Альбер Камю - Избранное

На нашем сайте KnigaRead.com Вы можете абсолютно бесплатно читать книгу онлайн Альбер Камю, "Избранное" бесплатно, без регистрации.
Перейти на страницу:

И еще я не мог не признать, что прежде у меня были обо всем этом ложные понятия. Я долго думал, сам не зная почему, что гильотина стоит на эшафоте и к ней надо подниматься по ступенькам. Наверно, это из-за революции 1789 года, то есть так меня учили в школе и так рисуют на картинках. Но однажды утром я вспомнил фотографию, которую поместили газеты в связи с одной нашумевшей казнью. Никакого помоста нет, машина стоит просто-напросто на земле. И она совсем не такая широкая, как мне представлялось. Забавно, что я не знал этого раньше. Механизм на снимке поражал своей законченностью, словно блестящий, безукоризненно точный инструмент. Чего не знаешь, то всегда преувеличиваешь. А теперь, напротив, я убеждаюсь, что все очень просто: машина стоит на одной плоскости с идущим к ней человеком. К ней подходишь, как к знакомому на улице. В каком-то смысле это тоже досадно. Взойти на эшафот, подняться к небу — тут есть за что ухватиться воображению. А здесь все подавляет некая механика — убивают тихо и скромно, чуть пристыженно и очень аккуратно.

Еще две неотвязные мысли преследовали меня: рассвет и просьба о помиловании. Однако я сдерживал себя и старался про это не думать. Растягивался на койке, смотрел в небо и заставлял себя сосредоточиться. Небо стало зеленое — значит, уже вечереет. Я делал над собой еще усилие: надо думать о чем-то другом. Прислушивался к своему сердцу. Никак не удавалось представить себе, что этот стук, неразлучный со мною с незапамятных времен, вдруг оборвется. Я никогда не отличался живым воображением. И все же пробовал вообразить такую секунду, когда биение сердца уже не будет отдаваться в висках. Но зря я старался. Опять и опять на ум приходили рассвет или помилование. Под конец я решил — нет смысла себя принуждать.

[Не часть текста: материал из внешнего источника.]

/-- The packed vector with its shifts as products (45_skip R186). -/
theorem packedIds_eq (c : Config) (cl ma ru st : Nat) :
    packedIds c cl ma ru st =
      [cl, ma, ru, st, cl * 2 ^ c.fbShifts.cluster, ma * 2 ^ c.fbShifts.machine,
        ru * 2 ^ c.fbShifts.run, st * 2 ^ c.fbShifts.stream] ++ List.replicate (c.n - 8) 0 := by
  simp only [packedIds, Nat.shiftLeft_eq]

/-- The fallback's two raw iterations start with the reduction of an exact sum as checksum (45_skip R186). -/
theorem fallbackGen_eq {c : Config} {cl ma ru st : Nat} (h : residues (packedIds c cl ma ru st)) :
    fallbackGen c cl ma ru st = (iterateRaw c)^[2]
      { v := packedIds c cl ma ru st, cs := red c.pReduce (packedIds c cl ma ru st).tail.sum } := by
  rw [fallbackGen, excl0Gen, csumExcl0_eq_red _ h]
  rfl

end

/-- Settles O39: the branches of SEED_STREAM, with e_0 and the fallback's start written out. -/
theorem seedStreamResult : Obligations.SeedStreamResult := by
  refine ⟨by decide, by decide, fun s reqt hc => ⟨fun hids ht hreqt => ?_, fun hids t ht => ?_,
    fun hids ht hreqt => ?_, fun hids => if_neg hids⟩⟩
  · have ⟨h0, h1, h2, h3⟩ := hids
    rw [exec_seedStream_of_no_table hids ht, if_neg (by simp [hreqt]),
      fallbackGen_eq (packedIds_residues hc h0 h1 h2 h3), packedIds_eq]
    rfl
  · rw [exec_seedStream hids ht, basisVector_zero_eq]
    rfl
  · rw [exec_seedStream_of_no_table hids ht, if_pos hreqt]

/-- Settles O40: the branches of SKIP; with IDs of zeros the installed vector is the stored one. -/
theorem skipResult : Obligations.SkipResult := by
  refine ⟨by decide, fun s => ⟨fun hseed hids t ht => ?_, fun hseed h0 h1 h2 h3 htable => ?_,
    exec_of_unseeded (i := .skip) rfl, exec_skip_of_ids, exec_skip_of_no_table⟩⟩
  · rw [exec_skip hseed hids ht, install_of_seeded hseed]
    rfl
  · obtain ⟨t, ht⟩ := Option.isSome_iff_exists.1 htable
    have hids : s.idsOk := by simp [State.idsOk, h0, h1, h2, h3]
    have hzero : ∀ x ∈ s.levelIds, x = 0 := by simp [State.levelIds, h0, h1, h2, h3]
    rw [exec_skip hseed hids ht, install_of_seeded hseed, skipGen, skipVector_of_zero hzero]
    simp only [excl0Gen, storedV_gen]
    rfl

/-! ### Vectors modulo p and the recurrence matrix -/

section

variable {c : Config}

/-- The first N elements of f and g are congruent modulo p. -/
def AgreeModP (c : Config) (f g : Nat → Nat) : Prop := ∀ i < c.n, f i ≡ g i [MOD mersBase]

theorem AgreeModP.trans {f g h : Nat → Nat} (hfg : AgreeModP c f g) (hgh : AgreeModP c g h) : AgreeModP c f h :=
  fun i hi => (hfg i hi).trans (hgh i hi)

theorem AgreeModP.matVec_congr {f g : Nat → Nat} (h : AgreeModP c f g) : AgreeModP c (matVec c f) (matVec c g) :=
  fun _ _ => Nat.ModEq.sum fun l hl => (h l (Finset.mem_range.1 hl)).mul_left _

theorem AgreeModP.iterate_congr {f g : Nat → Nat} (h : AgreeModP c f g) (j : Nat) :
    AgreeModP c ((matVec c)^[j] f) ((matVec c)^[j] g) := by
  induction j generalizing f g with
  | zero => exact h
  | succ j ih => exact ih h.matVec_congr

theorem AgreeModP.rowPolynomial_congr {f g : Nat → Nat} (h : AgreeModP c f g) (row : List Nat) :
    AgreeModP c (rowPolynomial c row f) (rowPolynomial c row g) :=
  fun i hi => Nat.ModEq.sum fun j _ => (h.iterate_congr j i hi).mul_left _

/-- The recurrence matrix as a linear map; `coe_matEnd` ties it to `matVec`. -/
def matEnd (c : Config) : Module.End ℕ (ℕ → ℕ) where
  toFun := matVec c
  map_add' f g := funext fun i => by simp [matVec, Nat.mul_add, Finset.sum_add_distrib]
  map_smul' a f := funext fun i => by simp [matVec, Finset.mul_sum, Nat.mul_left_comm]

theorem coe_matEnd (c : Config) : ⇑(matEnd c) = matVec c := rfl

/-- A table row's polynomial in the recurrence matrix; `rowEnd_apply` ties it to `rowPolynomial`. -/
def rowEnd (c : Config) (row : List Nat) : Module.End ℕ (ℕ → ℕ) :=
  ∑ j ∈ Finset.range c.n, elementOf row j • matEnd c ^ j

theorem rowEnd_apply (row : List Nat) (f : Nat → Nat) : rowEnd c row f = rowPolynomial c row f := by
  funext i
  simp only [rowEnd, rowPolynomial, LinearMap.sum_apply, Finset.sum_apply, LinearMap.smul_apply, Pi.smul_apply,
    smul_eq_mul, Module.End.pow_apply, coe_matEnd]

/-- Polynomials in one matrix commute (45_skip R187). -/
theorem rowEnd_commute (row row' : List Nat) : Commute (rowEnd c row) (rowEnd c row') :=
  Commute.sum_left _ _ _ fun j _ => Commute.sum_right _ _ _ fun k _ =>
    ((Commute.refl (matEnd c)).pow_pow j k).smul_left _ |>.smul_right _

theorem rowPolynomial_comm (row row' : List Nat) (f : Nat → Nat) :
    rowPolynomial c row (rowPolynomial c row' f) = rowPolynomial c row' (rowPolynomial c row f) := by
  simp only [← rowEnd_apply]
  exact LinearMap.congr_fun (rowEnd_commute row row') f

end

/-! ### One set bit as a polynomial in the recurrence matrix (45_skip R187) -/

section

variable {c : Config}

/-- A raw iteration of a vector with its EXCL0 checksum is the matrix modulo p (42_iteration R127). -/
theorem iterateRaw_agree {g : Gen} (hc : c.wf) (hg : GenOk c g) (hcs : GenExcl0 c g) :
    AgreeModP c (elementOf (iterateRaw c g).v) (matVec c (elementOf g.v)) := by
  obtain ⟨hl, hv, hle⟩ := hg
  have hsum : g.cs ≡ g.v.tail.sum [MOD mersBase] := by
    rw [hcs, csumExcl0_eq_red _ hv]
    exact red_modEq _ _
  exact (rawIterationIsRecurrenceMatrix c g hc hl hv hle).1 hsum

/-- One lag adds w times the working vector to the accumulator, modulo p (45_skip R181). -/
theorem elementOf_accumulate_modEq {w i : Nat} {cum y : List Nat} (hi : i < c.n) (hw : w ≤ mersBase)
    (hl : cum.length = c.n) (hcum : residues cum) (hyl : y.length = c.n) (hy : residues y) :
    elementOf (accumulate c.pReduce w cum y) i ≡ elementOf cum i + w * elementOf y i [MOD mersBase] := by
  have hfmma : elementOf (accumulate c.pReduce w cum y) i = fmma c.pReduce (elementOf cum i) w (elementOf y i) := by
    rw [elementOf_eq_getElem (by simp [accumulate_length _ _ (hl.trans hyl.symm), hyl, hi]),
      elementOf_eq_getElem (hi.trans_eq hl.symm), elementOf_eq_getElem (hi.trans_eq hyl.symm)]
    exact List.getElem_zipWith
  rw [hfmma.trans (fmma_eq_red _ (getD_le_of_residues hcum i) hw (getD_le_of_residues hy i))]
  exact red_modEq _ _

/-- The lag loop adds the row's polynomial in the matrix to its accumulator, modulo p: before lag j the working vector
has been through j raw iterations. -/
theorem elementOf_lagLoop_modEq {row cum : List Nat} {g : Gen} {i : Nat} (hi : i < c.n) (hc : c.wf)
    (hrow : residues row) (hg : GenOk c g) (hcs : GenExcl0 c g) (hl : cum.length = c.n) (hcum : residues cum) :
    elementOf (lagLoop c row g cum) i ≡
      elementOf cum i + ∑ j ∈ Finset.range row.length, elementOf row j * (matVec c)^[j] (elementOf g.v) i
        [MOD mersBase] := by
  induction row generalizing g cum with
  | nil => simp [lagLoop, Nat.ModEq.refl]
  | cons w row ih =>
    obtain ⟨hw, hrow⟩ := List.forall_mem_cons.1 hrow
    have hcum' := accumulate_residues c.pReduce hw hcum hg.elements
    have hl' := (accumulate_length c.pReduce w (hl.trans hg.length.symm)).trans hg.length
    have hrest := ih hrow (iterateRaw_ok hc hg) (iterateRaw_excl0 hc hg) hl' hcum'
    have hlag := elementOf_accumulate_modEq hi hw hl hcum hg.length hg.elements
    have hlags := Nat.ModEq.sum (s := Finset.range row.length) fun j _ =>
      ((iterateRaw_agree hc hg hcs).iterate_congr j i hi).mul_left (elementOf row j)
    calc elementOf (lagLoop c (w :: row) g cum) i
        ≡ elementOf cum i + w * elementOf g.v i +
            ∑ j ∈ Finset.range row.length, elementOf row j * (matVec c)^[j] (matVec c (elementOf g.v)) i
              [MOD mersBase] := hrest.trans (hlag.add hlags)
      _ = _ := by
        rw [List.length_cons, Finset.sum_range_succ', Nat.add_assoc, Nat.add_comm (w * _)]
        rfl

/-- Processing one set bit applies its row's polynomial, modulo p (45_skip R187). -/
theorem skipRow_agree {row y : List Nat} (hc : c.wf) (hrow : residues row) (hlen : row.length = c.n)
    (hl : y.length = c.n) (hy : residues y) :
    AgreeModP c (elementOf (skipRow c row (excl0Gen c y)).v) (rowPolynomial c row (elementOf y)) := by
  have hzero : ∀ x ∈ List.replicate c.n 0, x = 0 := fun _ => List.eq_of_mem_replicate
  intro i hi
  have hloop := elementOf_lagLoop_modEq hi hc hrow (excl0Gen_ok hl hy) (excl0Gen_excl0 c y)
    (List.length_replicate (a := 0)) fun x hx => hzero x hx ▸ Nat.zero_le _
  rw [elementOf_eq_zero hzero, Nat.zero_add, hlen] at hloop
  exact hloop

end

/-! ### A skip as the product over its set bits (45_skip R187) -/

section

variable {c : Config} {t : List (List Word)}

/-- A legal table has 128 rows of N entries (00_scope R10). -/
theorem tableRow_length (hc : c.wf) (ht : c.table = some t) {k : Nat} (hk : k < 128) :
    (tableRow t k).length = c.n := by
  obtain ⟨-, -, -, htab, -⟩ := hc
  simp only [Config.tableOk, ht, Bool.and_eq_true, beq_iff_eq, List.all_eq_true] at htab
  obtain ⟨hrows, hrow⟩ := htab
  have hk' : k < t.length := hk.trans_eq hrows.symm
  rw [tableRow, List.length_map, List.getD_eq_getElem _ _ hk']
  exact (hrow _ (List.getElem_mem hk')).1

/-- The effects of set bits one after another compose their polynomials, modulo p. -/
theorem foldl_skipBit_agree (hc : c.wf) (ht : c.table = some t) {ks y : List Nat} {f : Nat → Nat}
    (hks : ∀ k ∈ ks, k < 128) (hl : y.length = c.n) (hy : residues y) (hf : AgreeModP c (elementOf y) f) :
    AgreeModP c (elementOf (ks.foldl (skipBit c t) y))
      (ks.foldl (fun f k => rowPolynomial c (tableRow t k) f) f) := by
  induction ks generalizing y f with
  | nil => exact hf
  | cons k ks ih =>
    obtain ⟨hk, hks⟩ := List.forall_mem_cons.1 hks
    have hrow := tableRow_residues hc ht k
    have hok := skipRow_ok hc hrow (excl0Gen_ok hl hy)
    have hbit := skipRow_agree hc hrow (tableRow_length hc ht hk) hl hy
    exact ih hks hok.length hok.elements (hbit.trans (hf.rowPolynomial_congr _))

end

/-- Settles O42: the lag loop builds the row's polynomial (`elementOf_lagLoop_modEq`), a skip composes the polynomials
of the selected rows, and polynomials in one matrix commute (`rowPolynomial_comm`). -/
theorem skipRowIsMatrixPolynomial : Obligations.SkipRowIsMatrixPolynomial := by
  refine fun c y hc hl hy => ⟨fun row hlen hrow => skipRow_agree hc hrow hlen hl hy, fun t ht ids order hperm => ?_⟩
  rw [skipVector_eq_foldl, hperm.foldl_eq' fun j _ k _ f => rowPolynomial_comm _ _ f]
  exact foldl_skipBit_agree hc ht (fun _ => lt_of_mem_selectedRows) hl hy fun _ _ => rfl

end Sys2Proof.Proofs

namespace Sys2Proof.Proofs

open Sys2Proof Sys2Proof.Machine Sys2Proof.Laws

/-! # Proofs of the statements about export, import and vector load (46_transfer) -/

/-! ### The words the engine reads at ARG0 (20_memory R51, R60) -/

section

variable {s : State}

/-- The word k the engine reads from ARG0 on; `importWords_eq` and `loadWords_eq` tie it to what IMPORT and LOADV
read. -/
def inputWord (s : State) (k : Nat) : Word := s.portRead (s.arg0.toNat + 8 * k)

/-- The n words the engine reads from ARG0 on that follow its first j. -/
def inputVector (s : State) (j n : Nat) : List Word := (List.range n).map fun i => inputWord s (j + i)

theorem portRead_eq_inputWord (s : State) (k : Nat) : s.portRead (s.arg0.toNat + 8 * k) = inputWord s k := rfl

/-- With no racing write the engine reads memory's own words (20_memory R60). -/
theorem inputWord_of_latched_nil (h : s.latched = []) (k : Nat) :
    inputWord s k = s.mem.readWord (s.arg0.toNat + 8 * k) := by
  rw [inputWord, State.portRead, h]
  rfl

theorem portReads_eq_inputVector (s : State) (j n : Nat) :
    s.portReads (s.arg0.toNat + 8 * j) n = inputVector s j n := by
  refine List.ext_getElem? fun i => ?_
  rw [portReads_getElem?, inputVector, List.getElem?_map]
  split
  · next h => rw [List.getElem?_range h, Option.map_some, inputWord, Nat.mul_add, Nat.add_assoc]
  · next h => rw [List.getElem?_eq_none (by simpa using h), Option.map_none]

Они приходят на рассвете, это я знал. И все ночи напролет только тем и занимался, что ждал рассвета. Не люблю, чтобы меня заставали врасплох. Уж если что-то должно случиться, лучше я буду к этому готов. Так что под конец я только урывками спал днем, а ночами терпеливо ждал, пока в небе, как в окне, затеплится свет. Трудней всего давался тот смутный час, когда, как я знал, они обычно принимаются за работу. С полуночи я настораживался и ждал. Никогда прежде мое ухо не различало столько звуков — самых слабых, еле уловимых. Впрочем, мне, можно сказать, везло — за все время я ни разу не услыхал шагов. Мама часто говорила, что человек никогда не бывает совершенно несчастен. В тюрьме, когда небо наливалось краской и в камеру проскальзывал свет нового дня, я понял — она была права. Ведь шаги могли бы и прозвучать, и тогда, пожалуй, у меня разорвалось бы сердце. Но хотя при малейшем шорохе меня кидало к двери и я прижимался ухом к толстым доскам и ждал долго, исступленно и под конец пугался своего же дыхания, такое оно было громкое, хриплое, точно у загнанного пса, — а все-таки вот и опять сердце не разорвалось, и я выиграл еще двадцать четыре часа.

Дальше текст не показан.